[Stored items from a collection]
•••

@[simp] theorem Dev.setAe_keeps (d : Dev) (e : Nat) (x : Ae) :
    (d.setAe e x).clk = d.clk ∧ (d.setAe e x).ph = d.ph ∧ (d.setAe e x).wall = d.wall ∧ (d.setAe e x).od = d.od ∧
    (d.setAe e x).dom = d.dom ∧ (d.setAe e x).gen = d.gen ∧ (d.setAe e x).log = d.log ∧ (d.setAe e x).fresh = d.fresh ∧
    (d.setAe e x).plic = d.plic ∧ (d.setAe e x).pend = d.pend ∧ (d.setAe e x).cpi = d.cpi ∧ (d.setAe e x).waits = d.waits ∧
    (d.setAe e x).acts = d.acts ∧ (d.setAe e x).io = d.io ∧ (d.setAe e x).axes = d.axes ∧ (d.setAe e x).eng = d.eng ∧
    (d.setAe e x).chains = d.chains ∧ (d.setAe e x).zones = d.zones ∧ (d.setAe e x).geom = d.geom ∧
    (d.setAe e x).sep = d.sep ∧ (d.setAe e x).lateP = d.lateP ∧ (d.setAe e x).lateC = d.lateC ∧
    (d.setAe e x).ident = d.ident ∧ (d.setAe e x).safe = d.safe ∧ (d.setAe e x).link = d.link ∧ (d.setAe e x).out = d.out ∧
    (d.setAe e x).ptp = d.ptp ∧ (d.setAe e x).pair = d.pair ∧ (d.setAe e x).sett = d.sett ∧ (d.setAe e x).dma = d.dma ∧
    (d.setAe e x).mem = d.mem ∧ (d.setAe e x).done = d.done ∧ (d.setAe e x).event = d.event ∧
    (d.setAe e x).serve = d.serve ∧ (d.setAe e x).resp = d.resp ∧ (d.setAe e x).aon = d.aon ∧
    (d.setAe e x).flash = d.flash ∧ (d.setAe e x).boot = d.boot ∧ (d.setAe e x).health = d.health ∧
    (d.setAe e x).power = d.power := by
  and_intros <;> rfl

@[simp] theorem Dev.setAe_aes (d : Dev) (e : Nat) (x : Ae) : (d.setAe e x).aes = mset {} d.aes e x := rfl

@[simp] theorem Dev.setActRun_keeps (d : Dev) (e : Nat) (x : ActionRun) :
    (d.setActRun e x).clk = d.clk ∧ (d.setActRun e x).ph = d.ph ∧ (d.setActRun e x).wall = d.wall ∧
    (d.setActRun e x).od = d.od ∧ (d.setActRun e x).dom = d.dom ∧ (d.setActRun e x).gen = d.gen ∧
    (d.setActRun e x).log = d.log ∧ (d.setActRun e x).fresh = d.fresh ∧ (d.setActRun e x).plic = d.plic ∧
    (d.setActRun e x).pend = d.pend ∧ (d.setActRun e x).cpi = d.cpi ∧ (d.setActRun e x).waits = d.waits ∧
    (d.setActRun e x).io = d.io ∧ (d.setActRun e x).axes = d.axes ∧ (d.setActRun e x).eng = d.eng ∧
    (d.setActRun e x).chains = d.chains ∧ (d.setActRun e x).zones = d.zones ∧ (d.setActRun e x).geom = d.geom ∧
    (d.setActRun e x).sep = d.sep ∧ (d.setActRun e x).lateP = d.lateP ∧ (d.setActRun e x).lateC = d.lateC ∧
    (d.setActRun e x).ident = d.ident ∧ (d.setActRun e x).aes = d.aes ∧ (d.setActRun e x).safe = d.safe ∧
    (d.setActRun e x).link = d.link ∧ (d.setActRun e x).out = d.out ∧ (d.setActRun e x).ptp = d.ptp ∧
    (d.setActRun e x).pair = d.pair ∧ (d.setActRun e x).sett = d.sett ∧ (d.setActRun e x).dma = d.dma ∧
    (d.setActRun e x).mem = d.mem ∧ (d.setActRun e x).done = d.done ∧ (d.setActRun e x).event = d.event ∧
    (d.setActRun e x).serve = d.serve ∧ (d.setActRun e x).resp = d.resp ∧ (d.setActRun e x).aon = d.aon ∧
    (d.setActRun e x).flash = d.flash ∧ (d.setActRun e x).boot = d.boot ∧ (d.setActRun e x).health = d.health ∧
    (d.setActRun e x).power = d.power := by
  and_intros <;> rfl

@[simp] theorem Dev.setActRun_acts (d : Dev) (e : Nat) (x : ActionRun) : (d.setActRun e x).acts = mset {} d.acts e x := rfl

@[simp] theorem Dev.setCpi_keeps (d : Dev) (e : Nat) (x : Cpi) :
    (d.setCpi e x).clk = d.clk ∧ (d.setCpi e x).ph = d.ph ∧ (d.setCpi e x).wall = d.wall ∧ (d.setCpi e x).od = d.od ∧
    (d.setCpi e x).dom = d.dom ∧ (d.setCpi e x).gen = d.gen ∧ (d.setCpi e x).log = d.log ∧ (d.setCpi e x).fresh = d.fresh ∧
    (d.setCpi e x).plic = d.plic ∧ (d.setCpi e x).pend = d.pend ∧ (d.setCpi e x).waits = d.waits ∧
    (d.setCpi e x).acts = d.acts ∧ (d.setCpi e x).io = d.io ∧ (d.setCpi e x).axes = d.axes ∧ (d.setCpi e x).eng = d.eng ∧
    (d.setCpi e x).chains = d.chains ∧ (d.setCpi e x).zones = d.zones ∧ (d.setCpi e x).geom = d.geom ∧
    (d.setCpi e x).sep = d.sep ∧ (d.setCpi e x).lateP = d.lateP ∧ (d.setCpi e x).lateC = d.lateC ∧
    (d.setCpi e x).ident = d.ident ∧ (d.setCpi e x).aes = d.aes ∧ (d.setCpi e x).safe = d.safe ∧
    (d.setCpi e x).link = d.link ∧ (d.setCpi e x).out = d.out ∧ (d.setCpi e x).ptp = d.ptp ∧ (d.setCpi e x).pair = d.pair ∧
    (d.setCpi e x).sett = d.sett ∧ (d.setCpi e x).dma = d.dma ∧ (d.setCpi e x).mem = d.mem ∧ (d.setCpi e x).done = d.done ∧
    (d.setCpi e x).event = d.event ∧ (d.setCpi e x).serve = d.serve ∧ (d.setCpi e x).resp = d.resp ∧
    (d.setCpi e x).aon = d.aon ∧ (d.setCpi e x).flash = d.flash ∧ (d.setCpi e x).boot = d.boot ∧
    (d.setCpi e x).health = d.health ∧ (d.setCpi e x).power = d.power := by
  and_intros <;> rfl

•••

Action item
Write down, word for word, the lines above from the one containing "(d.setActRun e x).chains" through the one containing "(d.setActRun e x).link", both ends included.

Response area
    (d.setActRun e x).chains = d.chains ∧ (d.setActRun e x).zones = d.zones ∧ (d.setActRun e x).geom = d.geom ∧
    (d.setActRun e x).sep = d.sep ∧ (d.setActRun e x).lateP = d.lateP ∧ (d.setActRun e x).lateC = d.lateC ∧
    (d.setActRun e x).ident = d.ident ∧ (d.setActRun e x).aes = d.aes ∧ (d.setActRun e x).safe = d.safe ∧
    (d.setActRun e x).link = d.link ∧ (d.setActRun e x).out = d.out ∧ (d.setActRun e x).ptp = d.ptp ∧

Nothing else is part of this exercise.